Rafizi meşrepli kimseler de, “Müslüman Müslümanla savaşmaz” diyerek Hazret-i Ali ile savaşan eshab-ı kirama kâfir diyerek hakaret ediyorlar. Halbuki iki Müslüman ordunun savaşabileceği Kur’an-ı kerimde bildiriliyor. İki tarafa da kâfir denmez. Çünkü, (Eğer müminlerden iki grup birbiriyle savaşırlarsa aralarını düzeltiniz) buyurulmuştur. (Hücurat 9)

4-
Asırlardır gelen halifelerin gerçek halife olmadığı, onların hilafetinin sahih olduğunu söyleyen binlerce âlimin de gerçek âlim olmadığı, dolayısıyla bu âlimlerin sözlerine itimat edilemeyeceği fikrini yaymak istiyorlar. [Âlimlere itimat sarsılınca, onların bildirdikleri dine de itimat kalmaz.]

5-
Geri kalışımızı yeni ictihadlar yapılmayışına bağlamaya çalışıyorlar. Kur'an-ı kerimin yanlış şekilde tevil ve tefsirleri yapılarak yeni görüşler çıkarmak suretiyle dini bozmaya çalışıyorlar.

6-
Hadis-i şeriflere olan itimadı sarsmaya çalışıyorlar. Halbuki hiçbir hadis kitabında ve hiçbir İslam âliminin kitabında uydurma hadis yoktur. İslam Âlimleri din düşmanları tarafından, din kitaplarına sokmaya çalıştıkları sözleri kitaplarına almamışlardır. Bazı cahil okuyucular, bir hadisi Kur’ana göre ölç ona göre yaz diyorlar. Sanki imam-ı Buhari ve diğer hadis âlimleri bir hadisi kitaplarına alırken Kur’ana uyup uymadığını anlamamışlar da biz mi anlayacağız?

7-
Herkesin meal okumasını teşvik ediyorlar. Böylece her anlayışa göre farklı görüşler meydana çıkmasına, yani dinde anarşi çıkarmaya çalışıyorlar. Mesela Kur’anı yanlış tevil ederek, namaz üç vakittir, tesettür farz değildir, tavuktan, balıktan kurban olur diyorlar. Allahü teâlâ, Peygamber efendimize Kur’anı açıklamasını emretmiştir. (Nahl 44)

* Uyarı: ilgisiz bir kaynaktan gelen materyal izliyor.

-- ==== Sys2Proof/Machine/Step.lean ====
section
/-! DEFINITION. One step of the machine, and the placing of a command word where the next step runs
it. -/

namespace Sys2Proof.Machine

/-- One atomic step of the agent whose step is next (00_scope.md R9). -/
def step (s : State) : Host.Outcome State Fault Refusal := takeStep s

/-- `s` with the command word whose bits are `w` (those above `nbits` 0) where the next step runs
it (log entry 7). -/
def State.withFetchWord (s : State) (nbits w : Nat) : State :=
  placeWord (BitVec.ofNat 32 (w % 2 ^ nbits)) s

end Sys2Proof.Machine
end

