/-- Settles O10: each clause is one outcome of `Accept`. -/
theorem ctrlWriteFollowsAcceptance : Obligations.CtrlWriteFollowsAcceptance := by
  intro s v rest hrst hp hev
  have hcmd : v.extractLsb' 0 4 = cmdField v := rfl
  have hidx : v.extractLsb' 8 4 = idxField v := rfl
  dsimp only
  rw [hcmd, hidx, ← isReserved_iff, ← isKeyed_iff, ← isIndexed_iff, ← busy_iff, Bool.not_eq_true,
    Bool.not_eq_true, ← busy_withEvents s rest, step_ctrl hrst hp hev]
  refine ⟨fun h0 => ?_, fun h0 hb => ?_, fun _ hb hr => ?_, fun _ hb hr hx hi => ?_,
    fun _ hb _ hx hk hv => ?_, fun h0 hb hr hx hk => ?_⟩
  · rw [h0, accept_zero]
    rfl
  · rw [accept_busy h0 hb]
    rfl
  · rw [accept_reserved hb hr]
    rfl
  · rw [accept_badIndex hb hr hx hi]
    rfl
  · rw [accept_noKey hb hk hx hv]
    rfl
  · rw [accept_launch h0 hb hr hx hk]
    rfl

/-- Settles O11: presenting a command is `Accept` of its fields, and the index check fails exactly
for an ill-formed command. -/
theorem presentedCommandsAreAcceptedOrRefused :
    Obligations.PresentedCommandsAreAcceptedOrRefused := by
  intro i s hn hp
  have h0 : i.code ≠ 0 := mt (code_eq_zero_iff i).1 hn
  have hr := not_isReserved_code i
  dsimp only
  rw [← busy_iff, Bool.not_eq_true, exec_presented i hp]
  refine ⟨fun hb => ?_, fun hb hw => ?_, fun hb hw hk hv => ?_, fun hb hw hk => ?_⟩
  · rw [accept_busy h0 hb]
    rfl
  · rw [← Bool.not_eq_true, wellFormed_iff, Classical.not_imp] at hw
    obtain ⟨hx, hi⟩ := hw
    rw [accept_badIndex hb hr hx (not_le.1 hi)]
    rfl
  · rw [accept_noKey hb hk ((wellFormed_iff i).1 hw) hv]
    rfl
  · rw [accept_launch h0 hb hr ((wellFormed_iff i).1 hw) hk]
    rfl

/-- Settles O17: an index above 10 is no round index. -/
theorem indexAboveTenStops : Obligations.IndexAboveTenStops :=
  fun _ _ hx hp => ⟨runIndexed_illegal hx hp _ _, runIndexed_illegal hx hp _ _,
    runIndexed_illegal hx hp _ _⟩

end Sys2Proof.Machine.Laws
end

section
/-! SUPPORT. The invariant (30_encoding.md R98, R101, 10_state.md R31, 70_reset_and_hazards.md R292) is
kept by each operation that a step is made of; and the command in flight is out of the host's reach
until CMD_DONE (30_encoding.md R101): KEY, STATE and the schedule are then what they were at
acceptance. -/

namespace Sys2Proof.Machine.Laws

/-! ### Every operation keeps the invariant -/

/-- Round key 0 of the schedule of a key is the key (41_key_schedule.md R151). -/
theorem keyExpansion_zero (key : Block) : (keyExpansion key)[0] = key := by
  rw [keyExpansion, Vector.getElem_ofFn, roundKey]

/-- The CMD values other than 0x0 that are not reserved (30_encoding.md R94). -/
theorem code_range_of_not_isReserved : ∀ {cmd : Nibble}, cmd ≠ 0 → isReserved cmd = false →
    1 ≤ cmd.toNat ∧ cmd.toNat ≤ 0xC := by
  decide

section Invariant
variable {s : State} (hinv : s.Inv)
include hinv

theorem inv_latch (v : Word) : (s.latch v).Inv := { hinv with }

theorem inv_holdReset : s.holdReset.Inv := { hinv with }

/-- Refusing an access sets ERR to one of the codes of 60_exceptions.md R262. -/
theorem inv_raiseError {c : BitVec 3} (hc : c.toNat ≤ 5) : (s.raiseError c).Inv :=
  { hinv with errCode := hc }

/-- Launching what acceptance lets through, while idle, with the S-box ready. -/
theorem inv_launch {cmd idx : Nibble} (hb : s.busy = false)
    (hok : acceptable ⟨cmd, idx⟩ s.keyValid) : (s.launch cmd idx).Inv := by
  obtain ⟨hready, -⟩ := (not_busy_iff s).1 hb
  exact { hinv with
    flightReady := fun _ => ⟨hready, rfl⟩
    flightAccepted := by rintro c ⟨rfl⟩; exact hok
    startUp := fun hr => by rw [launch_sboxReady, hready] at hr; cases hr }

theorem inv_accept (cmd idx : Nibble) : (accept cmd idx s).Inv := by
  rcases accept_cases cmd idx s with ⟨-, h⟩ | ⟨-, -, h⟩ | ⟨-, -, -, h⟩ | ⟨-, -, -, -, h⟩ |
    ⟨-, -, -, -, -, h⟩ | ⟨h0, hb, hr, hx, hk, h⟩ <;> rw [h]
  · exact hinv
  · exact inv_raiseError hinv (by decide)
  · exact inv_raiseError hinv (by decide)
  · exact inv_raiseError hinv (by decide)
  · exact inv_raiseError hinv (by decide)
  · exact inv_launch hinv hb ⟨code_range_of_not_isReserved h0 hr, hx, hk⟩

Peygamber efendimiz de, Kur'an-ı kerimi açıklamıştır. Onun için Kur’anı yorumlamak için Resulullahın açıklamasına bakmak şarttır. Onun açıklamasından farklı yorumlar getirmek dinde reform olur. Hatta Peygamber efendimizin hadis-i şeriflerini de âlimler açıklamış, bize onlara uymaktan başka şey bırakmamışlardır.
 

esma_

New member
Katılım
1 May 2007
Mesajlar
66
Tepkime puanı
0
Puanları
0
Yaş
40
cüneytkaya anlaşılan hiç bir şey anlamamışız birbirimizin yazılarından şu kadarını söyleyim benim anladığım bu tabirden her hangi bir mezhebe mensup olmamaktır zira möezhepler mezhep mensubu olmayanların bazılarına göre (Kİ onlardan biriyim)incili,n dört kitap olması kadar vahim bir durumdur niçinlerini amaçlarını oluşumlarını da dilerseniz anlatayım yahut hazır bilgiden ziyade daha önce tavsiye ettiğim kitaba bir şekilde ulaşınız veyahutta öm yoluyla adresinizi verin size ve isteyenlere hediye edeyim.bakınız on on bir ay öncesine kadar inanın ciddi tartışmalar gerekçeler sunabilirdim herkese konu ile ilgili lakin zamanla yaptığım araştırmalar maalesef bu konuda da bir uzlaşma olmadığını gösterdi bana bu sebeple açık açık yazamam zira
şayet sizlerin dediği doğru ise bu sefer yazacaklarımdan etkilenecek insanların mesuliyetini taşıyacak güce sahip değilim lakin şayet benim dediğim doğru ise o halde mezhep münazarası bir nevi farklı hadiselere sebep olmazmı allah muhafaza
 

sinang

New member
Katılım
10 Eyl 2006
Mesajlar
1,628
Tepkime puanı
276
Puanları
0
Konum
bezm-i ezelden
Her müslüman islamı ihtisas sahibinden öğrenmelidir,Aklımıza gelenlerden imam Ebu hanife,imam malik,imam şafii,imam ebu yusuf,imam muhammed,imam buhari,imam müslim,imam ebu davud,imam ibni hanbel ümmetin genelince yıllardır güvenilen kişilerdir.Fıkıh ve sünnet konusunda en çok başvurulan bu zatı muhteremlerin eserleridir.Hasan el benna,seyyid kutub,said nursi,Ebul ala Mevdudi,Said Havva,Muhammed ebu Zehra,Hamdi yazır,Muhammed Hamidullah,Fettullah Gülen,Hayyerttin karaman ve bir çok son dönem alimleride bunlara güvendiklerini hem eserlerinde alıntı yaparak,hem bu muhteremlerin yüksek ahlaklarını ikrar ederek söylemişlerdir.